## What you need to do
From the material below, copy out each line with the word "json" in it.

[Data under study Boundary: Start]

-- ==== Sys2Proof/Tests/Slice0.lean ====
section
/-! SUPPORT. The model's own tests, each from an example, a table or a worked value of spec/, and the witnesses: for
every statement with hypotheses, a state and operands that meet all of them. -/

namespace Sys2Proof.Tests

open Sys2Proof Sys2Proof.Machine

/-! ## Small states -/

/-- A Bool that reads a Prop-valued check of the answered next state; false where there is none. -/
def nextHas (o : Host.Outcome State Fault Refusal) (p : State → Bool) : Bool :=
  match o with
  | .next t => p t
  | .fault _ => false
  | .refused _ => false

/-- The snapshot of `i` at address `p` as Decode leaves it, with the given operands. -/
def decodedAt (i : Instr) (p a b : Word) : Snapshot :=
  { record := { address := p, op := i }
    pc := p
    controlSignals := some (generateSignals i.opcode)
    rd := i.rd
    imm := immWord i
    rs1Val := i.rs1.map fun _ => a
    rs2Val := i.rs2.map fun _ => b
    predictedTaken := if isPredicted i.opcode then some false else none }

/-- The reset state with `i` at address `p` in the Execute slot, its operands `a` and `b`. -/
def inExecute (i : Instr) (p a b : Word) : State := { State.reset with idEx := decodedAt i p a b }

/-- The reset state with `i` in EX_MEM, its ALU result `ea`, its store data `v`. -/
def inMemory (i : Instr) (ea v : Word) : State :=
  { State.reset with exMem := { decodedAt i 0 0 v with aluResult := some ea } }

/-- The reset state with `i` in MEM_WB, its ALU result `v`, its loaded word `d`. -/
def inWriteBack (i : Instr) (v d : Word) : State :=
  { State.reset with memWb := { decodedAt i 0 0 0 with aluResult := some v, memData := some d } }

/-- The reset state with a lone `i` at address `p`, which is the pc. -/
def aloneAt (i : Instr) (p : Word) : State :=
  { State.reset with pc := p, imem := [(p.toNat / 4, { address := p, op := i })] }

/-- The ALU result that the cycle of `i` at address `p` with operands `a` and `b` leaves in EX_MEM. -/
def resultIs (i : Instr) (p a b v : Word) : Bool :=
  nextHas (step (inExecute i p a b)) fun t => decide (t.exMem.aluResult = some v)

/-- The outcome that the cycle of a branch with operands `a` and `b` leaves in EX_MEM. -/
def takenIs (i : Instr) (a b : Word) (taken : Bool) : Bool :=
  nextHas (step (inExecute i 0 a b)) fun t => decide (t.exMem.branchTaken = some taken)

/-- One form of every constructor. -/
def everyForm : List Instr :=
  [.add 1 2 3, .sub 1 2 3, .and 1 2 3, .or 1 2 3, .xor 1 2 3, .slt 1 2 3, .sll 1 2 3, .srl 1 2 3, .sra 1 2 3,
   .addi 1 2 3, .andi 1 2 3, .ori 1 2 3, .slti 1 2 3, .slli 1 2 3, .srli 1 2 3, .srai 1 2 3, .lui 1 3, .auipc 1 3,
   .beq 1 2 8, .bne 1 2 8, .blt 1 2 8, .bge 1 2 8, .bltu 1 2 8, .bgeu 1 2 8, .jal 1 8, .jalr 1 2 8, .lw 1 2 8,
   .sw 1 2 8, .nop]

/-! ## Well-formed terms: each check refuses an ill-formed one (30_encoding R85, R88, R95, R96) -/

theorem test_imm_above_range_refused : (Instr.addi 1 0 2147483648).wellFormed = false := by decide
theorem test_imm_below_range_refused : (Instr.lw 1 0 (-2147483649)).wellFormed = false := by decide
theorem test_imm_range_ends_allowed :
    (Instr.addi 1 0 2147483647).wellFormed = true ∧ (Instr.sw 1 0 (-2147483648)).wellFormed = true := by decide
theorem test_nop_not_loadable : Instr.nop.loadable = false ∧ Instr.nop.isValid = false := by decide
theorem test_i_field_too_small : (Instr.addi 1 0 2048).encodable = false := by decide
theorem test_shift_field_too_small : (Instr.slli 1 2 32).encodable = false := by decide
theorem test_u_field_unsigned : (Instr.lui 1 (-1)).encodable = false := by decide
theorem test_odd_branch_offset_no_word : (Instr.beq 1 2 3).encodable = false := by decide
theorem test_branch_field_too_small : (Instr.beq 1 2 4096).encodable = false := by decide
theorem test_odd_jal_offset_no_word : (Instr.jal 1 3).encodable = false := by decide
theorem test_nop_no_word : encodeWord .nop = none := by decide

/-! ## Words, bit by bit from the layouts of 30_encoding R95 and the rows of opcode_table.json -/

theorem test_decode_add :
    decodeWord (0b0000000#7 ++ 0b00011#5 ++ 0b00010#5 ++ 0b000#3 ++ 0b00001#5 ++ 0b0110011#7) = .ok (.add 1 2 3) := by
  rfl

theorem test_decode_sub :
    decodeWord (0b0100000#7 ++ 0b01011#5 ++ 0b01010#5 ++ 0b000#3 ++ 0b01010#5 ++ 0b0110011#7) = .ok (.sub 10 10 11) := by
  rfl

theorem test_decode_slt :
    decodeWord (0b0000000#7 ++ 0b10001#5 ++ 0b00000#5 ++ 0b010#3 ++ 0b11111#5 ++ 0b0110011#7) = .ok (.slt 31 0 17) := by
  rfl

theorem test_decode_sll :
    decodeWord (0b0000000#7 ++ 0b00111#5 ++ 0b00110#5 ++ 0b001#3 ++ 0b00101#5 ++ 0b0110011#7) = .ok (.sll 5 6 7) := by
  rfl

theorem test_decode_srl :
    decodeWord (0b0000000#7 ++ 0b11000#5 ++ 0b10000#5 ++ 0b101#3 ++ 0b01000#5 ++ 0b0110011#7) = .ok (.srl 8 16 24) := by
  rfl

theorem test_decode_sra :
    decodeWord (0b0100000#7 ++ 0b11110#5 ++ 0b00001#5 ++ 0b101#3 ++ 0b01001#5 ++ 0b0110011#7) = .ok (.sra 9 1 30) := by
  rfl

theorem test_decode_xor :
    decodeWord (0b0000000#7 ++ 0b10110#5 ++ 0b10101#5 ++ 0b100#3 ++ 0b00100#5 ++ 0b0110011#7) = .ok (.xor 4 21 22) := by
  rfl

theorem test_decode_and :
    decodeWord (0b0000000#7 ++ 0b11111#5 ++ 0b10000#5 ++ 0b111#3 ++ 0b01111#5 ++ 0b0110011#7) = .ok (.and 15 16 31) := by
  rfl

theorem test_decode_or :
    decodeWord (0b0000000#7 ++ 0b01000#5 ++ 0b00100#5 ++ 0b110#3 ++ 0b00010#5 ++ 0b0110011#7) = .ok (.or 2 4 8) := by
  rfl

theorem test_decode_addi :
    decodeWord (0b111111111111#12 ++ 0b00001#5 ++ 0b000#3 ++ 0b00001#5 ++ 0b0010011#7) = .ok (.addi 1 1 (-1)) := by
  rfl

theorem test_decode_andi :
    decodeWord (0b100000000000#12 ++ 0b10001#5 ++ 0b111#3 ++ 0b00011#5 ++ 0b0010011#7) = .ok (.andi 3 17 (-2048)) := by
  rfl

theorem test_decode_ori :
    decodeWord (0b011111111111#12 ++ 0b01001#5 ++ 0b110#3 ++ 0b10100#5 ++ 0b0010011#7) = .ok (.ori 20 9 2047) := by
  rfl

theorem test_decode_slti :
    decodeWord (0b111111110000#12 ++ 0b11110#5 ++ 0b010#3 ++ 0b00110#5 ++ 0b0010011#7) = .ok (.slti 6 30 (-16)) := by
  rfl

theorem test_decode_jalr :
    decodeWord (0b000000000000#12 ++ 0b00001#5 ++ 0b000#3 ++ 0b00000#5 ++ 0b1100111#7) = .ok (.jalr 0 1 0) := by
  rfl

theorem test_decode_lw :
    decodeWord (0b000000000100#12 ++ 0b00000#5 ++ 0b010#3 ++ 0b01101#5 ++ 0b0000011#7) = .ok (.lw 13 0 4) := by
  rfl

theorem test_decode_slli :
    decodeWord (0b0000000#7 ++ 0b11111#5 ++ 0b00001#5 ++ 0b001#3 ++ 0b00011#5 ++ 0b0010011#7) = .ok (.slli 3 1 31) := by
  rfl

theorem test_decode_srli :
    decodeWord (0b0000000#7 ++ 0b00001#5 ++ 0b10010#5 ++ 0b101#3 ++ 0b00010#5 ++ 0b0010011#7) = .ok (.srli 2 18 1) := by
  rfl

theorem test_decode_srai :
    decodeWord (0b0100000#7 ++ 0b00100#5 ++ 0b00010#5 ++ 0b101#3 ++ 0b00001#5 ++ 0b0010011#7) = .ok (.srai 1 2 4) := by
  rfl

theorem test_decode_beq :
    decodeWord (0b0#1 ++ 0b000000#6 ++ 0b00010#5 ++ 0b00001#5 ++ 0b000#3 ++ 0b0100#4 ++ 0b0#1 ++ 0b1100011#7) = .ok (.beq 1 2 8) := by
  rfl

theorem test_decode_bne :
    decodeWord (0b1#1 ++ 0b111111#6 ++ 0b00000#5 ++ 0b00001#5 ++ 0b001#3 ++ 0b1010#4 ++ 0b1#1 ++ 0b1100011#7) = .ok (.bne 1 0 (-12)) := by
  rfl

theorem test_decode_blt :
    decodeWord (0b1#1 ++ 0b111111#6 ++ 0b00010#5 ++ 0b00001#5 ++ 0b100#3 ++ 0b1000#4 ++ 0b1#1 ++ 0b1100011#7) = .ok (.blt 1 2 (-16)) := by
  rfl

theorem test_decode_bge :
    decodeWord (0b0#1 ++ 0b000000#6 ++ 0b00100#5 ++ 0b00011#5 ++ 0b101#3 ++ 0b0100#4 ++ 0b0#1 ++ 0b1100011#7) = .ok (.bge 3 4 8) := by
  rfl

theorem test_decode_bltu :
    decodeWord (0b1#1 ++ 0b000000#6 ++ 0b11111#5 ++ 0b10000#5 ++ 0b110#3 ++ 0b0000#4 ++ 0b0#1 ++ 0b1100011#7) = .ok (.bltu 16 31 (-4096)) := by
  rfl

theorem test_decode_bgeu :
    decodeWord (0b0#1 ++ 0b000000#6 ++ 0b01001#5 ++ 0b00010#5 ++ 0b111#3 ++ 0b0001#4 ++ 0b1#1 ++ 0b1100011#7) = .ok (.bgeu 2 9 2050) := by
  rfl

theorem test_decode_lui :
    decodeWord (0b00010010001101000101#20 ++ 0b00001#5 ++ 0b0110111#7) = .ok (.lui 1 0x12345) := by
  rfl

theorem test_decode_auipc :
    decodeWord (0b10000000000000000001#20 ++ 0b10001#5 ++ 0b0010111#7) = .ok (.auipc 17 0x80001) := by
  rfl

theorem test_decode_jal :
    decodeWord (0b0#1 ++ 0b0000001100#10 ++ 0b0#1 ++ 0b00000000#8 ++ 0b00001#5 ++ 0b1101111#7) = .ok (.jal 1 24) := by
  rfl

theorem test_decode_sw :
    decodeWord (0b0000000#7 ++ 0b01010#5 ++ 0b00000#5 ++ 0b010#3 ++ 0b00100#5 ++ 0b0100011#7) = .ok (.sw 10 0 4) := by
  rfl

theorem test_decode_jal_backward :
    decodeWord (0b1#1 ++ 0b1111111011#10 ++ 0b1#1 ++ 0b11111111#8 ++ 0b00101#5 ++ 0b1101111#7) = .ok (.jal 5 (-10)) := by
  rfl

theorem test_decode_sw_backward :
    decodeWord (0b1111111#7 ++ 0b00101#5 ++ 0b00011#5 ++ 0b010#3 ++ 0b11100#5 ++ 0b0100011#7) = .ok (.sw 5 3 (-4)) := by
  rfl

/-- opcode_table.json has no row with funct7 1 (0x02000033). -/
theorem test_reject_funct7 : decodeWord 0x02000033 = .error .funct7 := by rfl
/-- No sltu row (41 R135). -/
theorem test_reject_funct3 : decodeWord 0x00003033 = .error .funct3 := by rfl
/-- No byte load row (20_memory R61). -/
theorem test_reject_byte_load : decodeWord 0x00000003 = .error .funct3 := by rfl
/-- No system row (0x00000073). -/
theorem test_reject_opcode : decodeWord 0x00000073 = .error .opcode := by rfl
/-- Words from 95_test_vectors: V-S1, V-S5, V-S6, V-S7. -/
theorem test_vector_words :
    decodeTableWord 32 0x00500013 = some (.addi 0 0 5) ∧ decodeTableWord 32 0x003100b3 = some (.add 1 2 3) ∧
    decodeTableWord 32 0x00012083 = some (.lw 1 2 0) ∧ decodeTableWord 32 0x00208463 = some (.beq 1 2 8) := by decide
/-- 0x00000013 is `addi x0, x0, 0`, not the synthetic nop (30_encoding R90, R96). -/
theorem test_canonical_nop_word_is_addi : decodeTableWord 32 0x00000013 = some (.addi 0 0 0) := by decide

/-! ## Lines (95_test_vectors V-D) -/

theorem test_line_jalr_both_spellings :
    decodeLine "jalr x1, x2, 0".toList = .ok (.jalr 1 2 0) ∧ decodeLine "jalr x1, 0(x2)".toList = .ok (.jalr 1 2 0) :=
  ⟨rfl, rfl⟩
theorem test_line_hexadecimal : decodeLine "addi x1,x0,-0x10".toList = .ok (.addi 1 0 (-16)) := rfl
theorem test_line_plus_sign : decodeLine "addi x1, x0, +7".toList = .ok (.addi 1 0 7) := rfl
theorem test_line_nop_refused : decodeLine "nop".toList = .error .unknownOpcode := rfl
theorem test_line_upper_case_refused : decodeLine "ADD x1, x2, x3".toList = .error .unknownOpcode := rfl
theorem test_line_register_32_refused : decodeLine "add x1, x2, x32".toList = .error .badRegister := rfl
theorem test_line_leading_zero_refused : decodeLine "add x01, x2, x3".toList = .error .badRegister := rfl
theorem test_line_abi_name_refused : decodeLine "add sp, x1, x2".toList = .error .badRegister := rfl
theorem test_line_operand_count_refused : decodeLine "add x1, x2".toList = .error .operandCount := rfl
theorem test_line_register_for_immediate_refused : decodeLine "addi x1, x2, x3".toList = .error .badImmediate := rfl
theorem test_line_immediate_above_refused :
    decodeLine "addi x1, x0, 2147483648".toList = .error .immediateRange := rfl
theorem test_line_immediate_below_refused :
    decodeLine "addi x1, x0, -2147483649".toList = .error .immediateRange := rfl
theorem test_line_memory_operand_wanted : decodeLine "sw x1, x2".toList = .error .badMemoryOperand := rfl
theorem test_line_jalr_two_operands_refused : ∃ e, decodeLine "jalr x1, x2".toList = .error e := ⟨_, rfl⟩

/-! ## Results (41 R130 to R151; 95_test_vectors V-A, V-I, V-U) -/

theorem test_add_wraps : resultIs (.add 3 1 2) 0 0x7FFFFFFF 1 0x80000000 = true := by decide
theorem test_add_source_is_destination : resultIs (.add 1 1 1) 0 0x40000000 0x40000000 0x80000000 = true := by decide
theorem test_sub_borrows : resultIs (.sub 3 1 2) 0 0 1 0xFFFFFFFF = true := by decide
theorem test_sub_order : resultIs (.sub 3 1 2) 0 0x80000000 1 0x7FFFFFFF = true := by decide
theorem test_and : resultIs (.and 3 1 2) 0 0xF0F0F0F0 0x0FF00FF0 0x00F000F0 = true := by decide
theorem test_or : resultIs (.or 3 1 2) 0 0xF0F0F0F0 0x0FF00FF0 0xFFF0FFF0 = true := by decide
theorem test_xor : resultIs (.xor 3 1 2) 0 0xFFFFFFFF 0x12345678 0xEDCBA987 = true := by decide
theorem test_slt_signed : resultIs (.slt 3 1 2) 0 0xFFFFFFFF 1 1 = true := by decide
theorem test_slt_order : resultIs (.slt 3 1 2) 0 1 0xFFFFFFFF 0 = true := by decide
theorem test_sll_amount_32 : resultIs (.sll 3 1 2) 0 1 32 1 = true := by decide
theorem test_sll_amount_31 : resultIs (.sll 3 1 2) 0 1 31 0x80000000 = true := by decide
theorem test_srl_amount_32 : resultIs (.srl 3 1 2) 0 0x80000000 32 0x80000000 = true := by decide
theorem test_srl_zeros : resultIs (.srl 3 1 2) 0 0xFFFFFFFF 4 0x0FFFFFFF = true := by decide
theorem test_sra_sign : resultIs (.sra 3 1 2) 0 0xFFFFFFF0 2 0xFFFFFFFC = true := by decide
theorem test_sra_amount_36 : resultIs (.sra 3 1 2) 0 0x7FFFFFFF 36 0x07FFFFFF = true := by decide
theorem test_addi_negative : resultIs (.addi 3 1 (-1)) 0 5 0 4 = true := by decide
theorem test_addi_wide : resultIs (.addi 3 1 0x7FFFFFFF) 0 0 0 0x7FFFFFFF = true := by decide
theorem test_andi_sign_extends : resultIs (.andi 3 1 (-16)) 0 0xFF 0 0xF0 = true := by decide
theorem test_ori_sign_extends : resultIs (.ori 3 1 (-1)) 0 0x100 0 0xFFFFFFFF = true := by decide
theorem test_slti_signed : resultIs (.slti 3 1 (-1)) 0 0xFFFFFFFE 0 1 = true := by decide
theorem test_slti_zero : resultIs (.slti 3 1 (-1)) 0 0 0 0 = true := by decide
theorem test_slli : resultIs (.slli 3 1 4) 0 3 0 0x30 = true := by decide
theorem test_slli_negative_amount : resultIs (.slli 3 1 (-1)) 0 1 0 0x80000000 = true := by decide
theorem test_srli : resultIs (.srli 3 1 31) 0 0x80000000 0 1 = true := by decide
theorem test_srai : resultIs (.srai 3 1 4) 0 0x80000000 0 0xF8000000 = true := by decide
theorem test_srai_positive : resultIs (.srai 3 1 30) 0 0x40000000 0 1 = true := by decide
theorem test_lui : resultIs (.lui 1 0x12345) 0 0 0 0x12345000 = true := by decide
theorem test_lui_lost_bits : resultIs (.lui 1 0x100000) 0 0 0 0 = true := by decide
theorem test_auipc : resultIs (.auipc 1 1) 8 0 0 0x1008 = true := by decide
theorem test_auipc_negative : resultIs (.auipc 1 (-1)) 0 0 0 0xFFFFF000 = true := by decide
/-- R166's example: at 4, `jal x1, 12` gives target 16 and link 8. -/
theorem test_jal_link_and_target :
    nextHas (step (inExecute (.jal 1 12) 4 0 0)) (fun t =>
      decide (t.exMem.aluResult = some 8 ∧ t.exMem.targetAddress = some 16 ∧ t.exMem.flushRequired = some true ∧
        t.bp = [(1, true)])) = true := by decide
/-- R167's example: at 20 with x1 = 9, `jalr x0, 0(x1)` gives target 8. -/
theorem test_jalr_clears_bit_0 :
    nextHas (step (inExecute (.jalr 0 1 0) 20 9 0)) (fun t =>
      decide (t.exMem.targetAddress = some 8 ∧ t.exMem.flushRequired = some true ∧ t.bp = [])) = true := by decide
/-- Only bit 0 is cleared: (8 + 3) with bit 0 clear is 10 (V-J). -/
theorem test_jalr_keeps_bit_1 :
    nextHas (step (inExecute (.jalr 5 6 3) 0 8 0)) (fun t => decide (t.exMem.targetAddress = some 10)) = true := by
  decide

[Data under study Boundary: End]

## Solution
/-! ## Words, bit by bit from the layouts of 30_encoding R95 and the rows of opcode_table.json -/
/-- opcode_table.json has no row with funct7 1 (0x02000033). -/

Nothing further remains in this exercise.